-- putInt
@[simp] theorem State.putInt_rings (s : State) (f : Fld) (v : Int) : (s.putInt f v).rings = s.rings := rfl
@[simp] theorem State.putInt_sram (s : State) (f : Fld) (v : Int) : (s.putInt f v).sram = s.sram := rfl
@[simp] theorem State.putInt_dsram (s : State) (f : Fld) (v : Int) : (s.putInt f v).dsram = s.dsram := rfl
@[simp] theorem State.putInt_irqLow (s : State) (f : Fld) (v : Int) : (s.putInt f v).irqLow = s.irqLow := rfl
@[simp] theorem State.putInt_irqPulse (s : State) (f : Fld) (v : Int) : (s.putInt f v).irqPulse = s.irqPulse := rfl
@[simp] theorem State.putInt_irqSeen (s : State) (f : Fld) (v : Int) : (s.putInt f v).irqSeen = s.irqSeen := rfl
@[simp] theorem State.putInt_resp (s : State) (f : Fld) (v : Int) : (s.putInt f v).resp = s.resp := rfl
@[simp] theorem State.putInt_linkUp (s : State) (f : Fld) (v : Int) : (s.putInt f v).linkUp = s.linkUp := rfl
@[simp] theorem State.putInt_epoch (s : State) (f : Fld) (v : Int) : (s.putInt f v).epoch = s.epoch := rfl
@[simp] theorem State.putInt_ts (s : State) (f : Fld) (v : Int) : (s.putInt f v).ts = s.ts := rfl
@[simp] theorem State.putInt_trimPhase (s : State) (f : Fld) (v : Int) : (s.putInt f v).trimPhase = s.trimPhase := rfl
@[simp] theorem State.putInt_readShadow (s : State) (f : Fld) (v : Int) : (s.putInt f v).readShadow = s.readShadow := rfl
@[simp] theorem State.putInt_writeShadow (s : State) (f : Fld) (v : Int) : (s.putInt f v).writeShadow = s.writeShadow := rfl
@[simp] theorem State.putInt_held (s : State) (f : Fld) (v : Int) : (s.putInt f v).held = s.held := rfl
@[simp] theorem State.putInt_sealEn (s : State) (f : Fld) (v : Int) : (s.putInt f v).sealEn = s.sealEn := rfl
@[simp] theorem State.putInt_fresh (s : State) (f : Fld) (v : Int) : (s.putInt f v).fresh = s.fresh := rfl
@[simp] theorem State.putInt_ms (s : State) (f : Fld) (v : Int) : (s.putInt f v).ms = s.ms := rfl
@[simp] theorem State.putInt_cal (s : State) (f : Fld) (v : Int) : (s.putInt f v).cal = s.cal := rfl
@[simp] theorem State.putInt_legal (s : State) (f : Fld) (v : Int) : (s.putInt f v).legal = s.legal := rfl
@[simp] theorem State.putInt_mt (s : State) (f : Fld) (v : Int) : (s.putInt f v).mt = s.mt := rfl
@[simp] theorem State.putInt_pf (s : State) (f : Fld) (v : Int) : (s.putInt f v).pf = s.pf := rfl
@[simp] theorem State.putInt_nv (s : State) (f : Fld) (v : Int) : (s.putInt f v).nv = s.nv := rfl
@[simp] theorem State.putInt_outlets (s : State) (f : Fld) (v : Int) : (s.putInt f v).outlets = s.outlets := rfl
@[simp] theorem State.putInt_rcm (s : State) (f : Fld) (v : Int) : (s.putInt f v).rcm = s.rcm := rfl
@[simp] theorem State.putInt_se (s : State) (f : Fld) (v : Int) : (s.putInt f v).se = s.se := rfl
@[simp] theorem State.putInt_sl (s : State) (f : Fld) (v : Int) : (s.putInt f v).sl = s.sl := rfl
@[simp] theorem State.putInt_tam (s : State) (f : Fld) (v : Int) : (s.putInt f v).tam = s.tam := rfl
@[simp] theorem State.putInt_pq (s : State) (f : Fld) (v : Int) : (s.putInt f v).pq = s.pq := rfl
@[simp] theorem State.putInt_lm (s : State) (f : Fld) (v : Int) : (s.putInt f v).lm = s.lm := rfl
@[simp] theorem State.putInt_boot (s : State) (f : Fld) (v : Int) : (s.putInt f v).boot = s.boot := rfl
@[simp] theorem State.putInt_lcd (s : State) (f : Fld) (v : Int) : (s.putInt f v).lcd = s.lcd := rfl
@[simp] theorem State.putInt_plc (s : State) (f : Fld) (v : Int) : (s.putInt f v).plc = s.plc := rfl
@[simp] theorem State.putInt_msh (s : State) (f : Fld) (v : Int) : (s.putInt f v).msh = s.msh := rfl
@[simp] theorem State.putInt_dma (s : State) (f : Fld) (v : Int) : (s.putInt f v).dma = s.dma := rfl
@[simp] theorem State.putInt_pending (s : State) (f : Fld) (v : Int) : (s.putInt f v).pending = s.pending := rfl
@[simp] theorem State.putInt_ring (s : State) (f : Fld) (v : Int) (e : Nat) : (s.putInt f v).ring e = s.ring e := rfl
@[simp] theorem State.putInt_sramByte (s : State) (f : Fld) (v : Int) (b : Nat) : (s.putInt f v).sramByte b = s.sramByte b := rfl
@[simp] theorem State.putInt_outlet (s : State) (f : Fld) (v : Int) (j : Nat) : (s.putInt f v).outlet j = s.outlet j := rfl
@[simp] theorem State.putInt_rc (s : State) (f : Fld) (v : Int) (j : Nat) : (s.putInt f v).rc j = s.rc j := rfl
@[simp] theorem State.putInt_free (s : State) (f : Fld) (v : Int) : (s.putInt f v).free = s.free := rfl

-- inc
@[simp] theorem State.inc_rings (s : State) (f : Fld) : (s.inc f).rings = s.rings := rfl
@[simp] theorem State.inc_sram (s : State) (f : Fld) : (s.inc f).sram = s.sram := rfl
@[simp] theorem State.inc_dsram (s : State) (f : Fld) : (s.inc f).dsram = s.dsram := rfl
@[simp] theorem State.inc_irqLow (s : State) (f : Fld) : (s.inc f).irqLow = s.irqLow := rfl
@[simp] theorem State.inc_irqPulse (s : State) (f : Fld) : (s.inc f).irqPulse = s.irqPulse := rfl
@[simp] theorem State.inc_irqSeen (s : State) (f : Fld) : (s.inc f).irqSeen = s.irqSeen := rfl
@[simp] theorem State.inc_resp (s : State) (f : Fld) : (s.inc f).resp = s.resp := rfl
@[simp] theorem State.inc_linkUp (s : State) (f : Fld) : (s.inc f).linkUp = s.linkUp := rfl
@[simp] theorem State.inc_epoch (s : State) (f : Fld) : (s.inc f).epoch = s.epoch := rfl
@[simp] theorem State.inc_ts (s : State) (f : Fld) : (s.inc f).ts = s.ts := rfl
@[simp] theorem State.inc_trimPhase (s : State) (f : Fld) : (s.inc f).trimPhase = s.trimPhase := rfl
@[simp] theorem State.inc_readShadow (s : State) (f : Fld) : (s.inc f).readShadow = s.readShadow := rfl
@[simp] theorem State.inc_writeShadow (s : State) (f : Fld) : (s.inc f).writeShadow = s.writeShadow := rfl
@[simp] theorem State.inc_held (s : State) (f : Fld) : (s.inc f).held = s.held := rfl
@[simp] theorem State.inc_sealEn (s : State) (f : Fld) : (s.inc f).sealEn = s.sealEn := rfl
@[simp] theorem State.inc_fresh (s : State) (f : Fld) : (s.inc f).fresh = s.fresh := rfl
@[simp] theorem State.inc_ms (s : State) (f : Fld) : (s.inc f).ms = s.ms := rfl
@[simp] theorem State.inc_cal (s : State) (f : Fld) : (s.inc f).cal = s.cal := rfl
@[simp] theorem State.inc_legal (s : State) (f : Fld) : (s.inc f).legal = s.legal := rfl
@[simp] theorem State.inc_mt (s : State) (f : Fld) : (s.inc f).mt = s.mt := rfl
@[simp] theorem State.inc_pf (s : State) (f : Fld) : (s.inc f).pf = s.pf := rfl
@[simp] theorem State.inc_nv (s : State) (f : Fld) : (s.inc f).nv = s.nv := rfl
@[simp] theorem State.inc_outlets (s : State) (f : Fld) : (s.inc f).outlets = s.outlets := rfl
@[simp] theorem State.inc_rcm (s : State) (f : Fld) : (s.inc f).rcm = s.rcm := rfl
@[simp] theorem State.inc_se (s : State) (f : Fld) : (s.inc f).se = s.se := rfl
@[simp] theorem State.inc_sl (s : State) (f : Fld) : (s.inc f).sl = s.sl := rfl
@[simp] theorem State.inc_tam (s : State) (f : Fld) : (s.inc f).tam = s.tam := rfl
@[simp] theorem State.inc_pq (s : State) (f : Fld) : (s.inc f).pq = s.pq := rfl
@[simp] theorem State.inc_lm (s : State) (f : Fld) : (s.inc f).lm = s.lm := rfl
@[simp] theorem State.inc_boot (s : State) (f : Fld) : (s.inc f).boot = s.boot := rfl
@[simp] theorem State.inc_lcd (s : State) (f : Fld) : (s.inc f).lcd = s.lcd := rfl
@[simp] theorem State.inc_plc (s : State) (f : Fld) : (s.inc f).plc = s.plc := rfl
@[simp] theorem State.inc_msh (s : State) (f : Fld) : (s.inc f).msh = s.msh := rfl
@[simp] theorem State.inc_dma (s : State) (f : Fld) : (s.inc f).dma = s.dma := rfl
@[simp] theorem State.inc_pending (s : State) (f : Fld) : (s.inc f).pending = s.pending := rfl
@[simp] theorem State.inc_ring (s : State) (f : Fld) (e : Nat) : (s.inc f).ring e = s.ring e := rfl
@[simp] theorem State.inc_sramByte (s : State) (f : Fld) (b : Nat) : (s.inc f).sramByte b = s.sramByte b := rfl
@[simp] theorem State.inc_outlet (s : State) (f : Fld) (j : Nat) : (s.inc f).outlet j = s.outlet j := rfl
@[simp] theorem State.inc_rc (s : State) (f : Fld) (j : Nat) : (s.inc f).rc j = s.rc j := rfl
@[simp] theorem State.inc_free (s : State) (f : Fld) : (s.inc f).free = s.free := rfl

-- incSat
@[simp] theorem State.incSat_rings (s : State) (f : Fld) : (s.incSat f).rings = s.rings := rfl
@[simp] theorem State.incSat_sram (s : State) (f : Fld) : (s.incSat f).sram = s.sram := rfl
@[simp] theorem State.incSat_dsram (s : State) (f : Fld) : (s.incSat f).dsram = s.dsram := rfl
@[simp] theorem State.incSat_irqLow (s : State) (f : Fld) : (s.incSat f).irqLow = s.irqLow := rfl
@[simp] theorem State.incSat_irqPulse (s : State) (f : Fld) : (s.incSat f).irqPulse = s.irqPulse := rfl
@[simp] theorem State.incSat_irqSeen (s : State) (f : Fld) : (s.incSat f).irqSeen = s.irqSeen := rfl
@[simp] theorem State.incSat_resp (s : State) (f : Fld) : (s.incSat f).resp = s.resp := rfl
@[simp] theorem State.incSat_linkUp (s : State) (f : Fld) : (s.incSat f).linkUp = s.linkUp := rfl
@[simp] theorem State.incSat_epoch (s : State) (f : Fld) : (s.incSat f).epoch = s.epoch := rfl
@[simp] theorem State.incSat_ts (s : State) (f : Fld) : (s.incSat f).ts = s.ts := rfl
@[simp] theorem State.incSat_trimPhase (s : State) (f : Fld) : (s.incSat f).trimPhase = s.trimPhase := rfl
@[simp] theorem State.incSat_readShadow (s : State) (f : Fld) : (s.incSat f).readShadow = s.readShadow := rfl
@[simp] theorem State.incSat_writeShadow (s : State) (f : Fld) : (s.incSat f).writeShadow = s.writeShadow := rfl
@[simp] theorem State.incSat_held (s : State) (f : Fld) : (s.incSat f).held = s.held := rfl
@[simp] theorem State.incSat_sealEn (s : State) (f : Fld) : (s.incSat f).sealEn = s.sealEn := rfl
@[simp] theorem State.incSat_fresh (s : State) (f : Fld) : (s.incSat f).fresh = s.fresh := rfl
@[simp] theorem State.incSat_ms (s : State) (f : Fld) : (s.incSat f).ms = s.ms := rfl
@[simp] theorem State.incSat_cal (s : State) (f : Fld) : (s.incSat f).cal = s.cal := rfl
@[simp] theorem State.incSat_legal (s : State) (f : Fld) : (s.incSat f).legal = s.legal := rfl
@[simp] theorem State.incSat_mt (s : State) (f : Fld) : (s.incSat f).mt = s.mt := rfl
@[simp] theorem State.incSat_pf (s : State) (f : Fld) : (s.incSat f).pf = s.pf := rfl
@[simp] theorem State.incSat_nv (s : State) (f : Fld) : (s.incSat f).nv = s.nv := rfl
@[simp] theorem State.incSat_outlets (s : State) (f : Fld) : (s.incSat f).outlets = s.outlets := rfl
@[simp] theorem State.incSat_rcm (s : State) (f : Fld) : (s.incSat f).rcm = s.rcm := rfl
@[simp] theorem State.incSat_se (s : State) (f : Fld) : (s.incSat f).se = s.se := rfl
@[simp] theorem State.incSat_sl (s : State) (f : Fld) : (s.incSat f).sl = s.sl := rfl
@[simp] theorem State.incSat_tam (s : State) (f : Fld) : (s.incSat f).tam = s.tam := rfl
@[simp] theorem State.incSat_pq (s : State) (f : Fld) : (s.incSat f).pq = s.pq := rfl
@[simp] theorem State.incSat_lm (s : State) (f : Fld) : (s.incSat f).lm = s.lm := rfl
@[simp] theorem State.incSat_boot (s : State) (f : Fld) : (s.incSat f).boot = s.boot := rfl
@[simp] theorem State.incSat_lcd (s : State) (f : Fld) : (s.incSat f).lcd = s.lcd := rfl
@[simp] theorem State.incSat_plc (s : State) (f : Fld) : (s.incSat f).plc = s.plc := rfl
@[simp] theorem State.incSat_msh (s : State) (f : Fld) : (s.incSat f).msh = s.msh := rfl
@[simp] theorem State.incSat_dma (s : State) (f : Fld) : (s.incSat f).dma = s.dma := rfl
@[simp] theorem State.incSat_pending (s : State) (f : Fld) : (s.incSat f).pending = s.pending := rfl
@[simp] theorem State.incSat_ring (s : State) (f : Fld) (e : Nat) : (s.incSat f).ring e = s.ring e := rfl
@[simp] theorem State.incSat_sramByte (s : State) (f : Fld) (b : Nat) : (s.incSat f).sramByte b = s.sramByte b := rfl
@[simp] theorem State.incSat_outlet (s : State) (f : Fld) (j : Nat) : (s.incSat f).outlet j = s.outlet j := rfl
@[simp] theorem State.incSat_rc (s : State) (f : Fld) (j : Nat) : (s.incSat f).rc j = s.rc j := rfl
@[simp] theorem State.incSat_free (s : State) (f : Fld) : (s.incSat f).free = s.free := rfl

---

#### Goal of the exercise:
Please return all lines from the records that hold the word "outlets".

#### Result for this task:
@[simp] theorem State.putInt_outlets (s : State) (f : Fld) (v : Int) : (s.putInt f v).outlets = s.outlets := rfl
@[simp] theorem State.inc_outlets (s : State) (f : Fld) : (s.inc f).outlets = s.outlets := rfl
@[simp] theorem State.incSat_outlets (s : State) (f : Fld) : (s.incSat f).outlets = s.outlets := rfl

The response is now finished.